| Exercise |
Repeat verbatim the lines of the data below, beginning with the line containing "(txrdyMoves d s) s" and continuing to the end.

[Collected data]
-- ==== Sys2Proof/Machine/Script.lean ====
section
/-! DEFINITION. The textual forms of spec/30_encoding.md: assembler lines (R79), pseudo-commands (R81) and script lines
(R82). They are notation for writing executions down, not hardware; the details of spacing are log entry 20. -/

namespace Sys2Proof.Machine

/-! ## Tokens -/

inductive Token where
  | word (cs : List Char)
  | text (cs : List Char)
  | comma
  | openList
  | closeList
  | bad
  deriving DecidableEq, Repr

/-- The double quote. -/
def quoteChar : Char := Char.ofNat 34

/-- The word read so far, if there is one. -/
def flushWord (acc : List Char) : List Token := if acc.isEmpty then [] else [.word acc.reverse]

/-- The tokens of a line: `inText` says that a quoted text is open, `acc` holds what is read of it or of a word, last
character first. `;` starts a comment (R79). -/
def tokens (inText : Bool) (acc : List Char) : List Char → List Token
  | [] => if inText then [.bad] else flushWord acc
  | c :: cs =>
    if inText then if c = quoteChar then .text acc.reverse :: tokens false [] cs else tokens true (c :: acc) cs
    else if c = ';' then flushWord acc
    else if c = ' ' then flushWord acc ++ tokens false [] cs
    else if c = ',' then flushWord acc ++ .comma :: tokens false [] cs
    else if c = '[' then flushWord acc ++ .openList :: tokens false [] cs
    else if c = ']' then flushWord acc ++ .closeList :: tokens false [] cs
    else if c = quoteChar then flushWord acc ++ tokens true [] cs
    else tokens false (c :: acc) cs

/-! ## Numbers (R79: decimal, or hexadecimal after `0x`) -/

/-- The value of a digit. -/
def digit (c : Char) : Option Nat :=
  if 48 ≤ c.toNat ∧ c.toNat ≤ 57 then some (c.toNat - 48)
  else if 65 ≤ c.toNat ∧ c.toNat ≤ 70 then some (c.toNat - 55)
  else if 97 ≤ c.toNat ∧ c.toNat ≤ 102 then some (c.toNat - 87)
  else none

/-- The number of a row of digits in a base, with `acc` read before it. -/
def digits (base acc : Nat) : List Char → Option Nat
  | [] => some acc
  | c :: cs =>
    match digit c with
    | some v => if v < base then digits base (acc * base + v) cs else none
    | none => none

/-- A number. -/
def number : List Char → Option Nat
  | [] => none
  | [c] => digits 10 0 [c]
  | c :: x :: cs => if c = '0' ∧ x = 'x' ∧ cs ≠ [] then digits 16 0 cs else digits 10 0 (c :: x :: cs)

/-- A number below 256. -/
def byteOperand (cs : List Char) : Option Byte :=
  match number cs with
  | some v => if v < 256 then some (BitVec.ofNat 8 v) else none
  | none => none

/-- A device number: the `dev` field has 4 bits. -/
def devOperand (cs : List Char) : Option Dev :=
  match number cs with
  | some v => if h : v < 16 then some ⟨v, h⟩ else none
  | none => none

/-- The value of `GIE`. -/
def bitOperand (cs : List Char) : Option Bool :=
  match number cs with
  | some 0 => some false
  | some 1 => some true
  | _ => none

/-- The bytes of a bracketed list that has at least one, after its opening bracket, and nothing after the list. -/
def listItems : List Token → Option (List Byte)
  | [.word n, .closeList] => (byteOperand n).map fun b => [b]
  | .word n :: .comma :: ts =>
    match byteOperand n, listItems ts with
    | some b, some bs => some (b :: bs)
    | _, _ => none
  | _ => none

/-- The bytes of a bracketed list, after its opening bracket. -/
def listBytes (ts : List Token) : Option (List Byte) := if ts = [.closeList] then some [] else listItems ts

/-! ## Lines -/

/-- A line of a script (R82): a command, or what the other agents do. -/
inductive ScriptLine where
  | command (i : Instr)
  | moves (ms : List Move)
  /-- `@txrdy d`, which depends on `tx_ready[d]` -/
  | txrdy (d : Dev)
  deriving DecidableEq, Repr

/-- `@rx d, b` abbreviates `@env_rx d, b` then `@hrx d` (R82). -/
def rxMoves (d : Dev) (b : Byte) : List Move := [.envRx d b, .hrx d]

/-- `@txrdy d` abbreviates `@env_txrdy d`, omitted when `tx_ready[d]` is already 1, then `@htx d` (R82). -/
def txrdyMoves (d : Dev) (s : State) : List Move :=
  if (s.dev d).txReady then [.htx d] else [.envTxReady d, .htx d]

/-- A line with no operand. -/
def lineOfName (m : List Char) : Option ScriptLine :=
  if m = "CSENTER".toList then some (.command .csenter)
  else if m = "CSEXIT".toList then some (.command .csexit)
  else if m = "EI".toList then some (.command pseudoEI)
  else if m = "DI".toList then some (.command pseudoDI)
  else if m = "@reset".toList then some (.moves [.reset])
  else none

/-- A line with a device as its one operand. -/
def lineOfDev (m : List Char) (d : Dev) : Option ScriptLine :=
  if m = "INIT".toList then some (.command (.init d))
  else if m = "IRQEN".toList then some (.command (.irqen d))
  else if m = "RXSIZE".toList then some (.command (.rxsize d))
  else if m = "RXDEQ".toList then some (.command (.rxdeq d))
  else if m = "RXDROPS".toList then some (.command (.rxdrops d))
  else if m = "@env_txrdy".toList then some (.moves [.envTxReady d])
  else if m = "@hrx".toList then some (.moves [.hrx d])
  else if m = "@htx".toList then some (.moves [.htx d])
  else if m = "@txrdy".toList then some (.txrdy d)
  else none

/-- A line with a device and a byte. -/
def lineOfByte (m : List Char) (d : Dev) (b : Byte) : Option ScriptLine :=
  if m = "RXPEEK".toList then some (.command (.rxpeek d b))
  else if m = "SEND".toList then some (.command (.send d b))
  else if m = "@env_rx".toList then some (.moves [.envRx d b])
  else if m = "@rx".toList then some (.moves (rxMoves d b))
  else none

/-- A line from its tokens (R79, R81, R82); `none` for a line that is none. -/
def lineOfTokens : List Token → Option ScriptLine
  | [.word m] => lineOfName m
  | [.word m, .word n] =>
    if m = "GIE".toList then (bitOperand n).map fun v => .command (.gie v)
    else match devOperand n with
      | some d => lineOfDev m d
      | none => none
  | [.word m, .word n, .comma, .word x] =>
    match devOperand n, byteOperand x with
    | some d, some b => lineOfByte m d b
    | _, _ => none
  | [.word m, .word n, .comma, .text cs] =>
    match devOperand n with
    | some d =>
      if m = "SENDS".toList ∧ cs.length ≤ 255 ∧ cs.all (fun c => c.toNat < 128) then some (.command (pseudoSENDS d cs))
      else none
    | none => none
  | .word m :: .word n :: .comma :: .openList :: ts =>
    match devOperand n, listBytes ts with
    | some d, some bs => if m = "SENDB".toList ∧ bs.length ≤ 255 then some (.command (.sendb d bs)) else none
    | _, _ => none
  | _ => none

/-- A line of text. -/
def scriptLine (line : String) : Option ScriptLine := lineOfTokens (tokens false [] line.toList)

/-- The words the assembler emits for a line (R79, R81). -/
def assemble (line : String) : Option (List Word) :=
  match scriptLine line with
  | some (.command i) => some (encode i)
  | _ => none

/-- What a line does: a command line stands for all micro-steps of that command with no other agent's step between. -/
def runLine (l : ScriptLine) (s : State) : Result :=
  match l with
  | .command i => fgCommand { s with cmdIn := encode i ++ s.cmdIn }
  | .moves ms => moves ms s
  | .txrdy d => moves (txrdyMoves d s) s

end Sys2Proof.Machine
end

| Output of the exercise |
  | .txrdy d => moves (txrdyMoves d s) s

end Sys2Proof.Machine
end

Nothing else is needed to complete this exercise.